■ What is being asked: Every line with the string "creditBurst" must be copied from the entries below.

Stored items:
theorem tileDecision {t : State} (e : tileDecision s = .next t) : P t := by
  unfold Machine.tileDecision at e
  dsimp only at e
  split at e
  · next hissuing =>
    split at e
    · split at e <;> cases e
      refine K.same (.arbitrate (.refl _)) ?_
      unfold Composer.decideTile
      split
      · exact K.wait s hissuing.1 h
      · refine K.advance s _ _ (K.same (.setComp ?_ (.refl s)) h)
        constructor <;> rfl
    · cases e
      exact h
  · cases e
    exact h

theorem sampleArithmeticDone : P (sampleArithmeticDone s) := by
  unfold Machine.sampleArithmeticDone
  split
  · refine K.same (.arbitrate (.setZones _ (.refl _))) (K.advance s _ _ (K.same (.setComp ?_ (.refl s)) h))
    constructor <;> rfl
  · exact h

theorem tick : P (tick s) := by
  unfold Machine.tick
  split
  · exact h
  · refine K.same ?_ (K.count s h)
    constructor <;> rfl

end events

/-! ### A completed burst -/

section bursts
variable (K : EffectsKeep P) (s : State) (h : P s)
include K h

theorem storeBurstDone (n : Nat) : P (storeBurstDone n s) := by
  unfold Machine.storeBurstDone
  split
  · exact h
  · refine K.settleEnd _ (K.advance s _ _ (K.same (.setComp ?_ (.refl s)) h))
    split <;> constructor <;> rfl

theorem sampleBurstDone (read : List Byte) : P (sampleBurstDone read s) := by
  refine K.same ?_ h
  unfold Machine.sampleBurstDone
  split <;> constructor <;> rfl

theorem fetchBurstDone (read : List Byte) : P (fetchBurstDone read s) := by
  unfold Machine.fetchBurstDone
  split
  · refine K.advance s _ _ (K.same (.setComp ?_ (.refl s)) h)
    constructor <;> rfl
  · exact h

theorem verifyBurstDone (read : List Byte) : P (verifyBurstDone read s) := by
  unfold Machine.verifyBurstDone
  split
  · exact h
  · next e he =>
    dsimp only
    split
    · exact K.same (.notice _ _ (.refl _)) (K.verified s e _ he (verdict_check? _ _) h)
    · exact K.verifying s e _ he h

theorem jobBurstDone (n : Nat) (read : List Byte) : P (jobBurstDone n read s) := by
  refine K.same ?_ h
  unfold Machine.jobBurstDone
  dsimp only
  split
  · exact .refl s
  split
  · exact .setLink _ (.setSlot _ (.refl s))
  · exact .setSlot _ (.refl s)

theorem fillBurstDone : P (fillBurstDone s) := by
  refine K.same ?_ h
  unfold Machine.fillBurstDone
  split
  · split
    · exact .setLink _ (.setMemStart _ (.refl s))
    · exact .setMemStart _ (.refl s)
  · exact .refl s

theorem creditBurst (b : Burst) (read : List Byte) : P (creditBurst b read s) := by
  unfold Machine.creditBurst
  cases b.client with
  | scan line => exact K.same (.setOut (Output.refill_slots _) (.refl s)) h
  | camera i => exact K.same (.setCam _ _ (.refl s)) h
  | store => exact K.storeBurstDone s h _
  | sample => exact K.sampleBurstDone s h _
  | fetch => exact K.fetchBurstDone s h _
  | tileMap m => exact K.same (.setComp ⟨rfl, rfl, rfl, rfl, rfl, rfl, rfl⟩ (.refl s)) h
  | job => exact K.jobBurstDone s h _ _
  | verify => exact K.verifyBurstDone s h _
  | bodyFill => exact K.fillBurstDone s h

theorem landBurst (b : Burst) : P (landBurst b s) := by
  unfold Machine.landBurst
  dsimp only
  split
  · next bytes _ =>
    refine K.same ?_ (K.write s b.addr bytes h)
    constructor <;> rfl
  · exact K.same (.setArb _ (.refl s)) h

theorem burstComplete : P (burstComplete s) := by
  unfold Machine.burstComplete
  split
  · exact h
  · next b _ =>
    have landed := K.landBurst s h b
    dsimp only
    split
    · exact landed
    · refine K.same (.arbitrate (.resumeFill (.refl _))) ?_
      split
      · exact K.creditBurst _ landed b _
      · exact landed

end bursts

■ Exercise response:
theorem creditBurst (b : Burst) (read : List Byte) : P (creditBurst b read s) := by
  unfold Machine.creditBurst
      · exact K.creditBurst _ landed b _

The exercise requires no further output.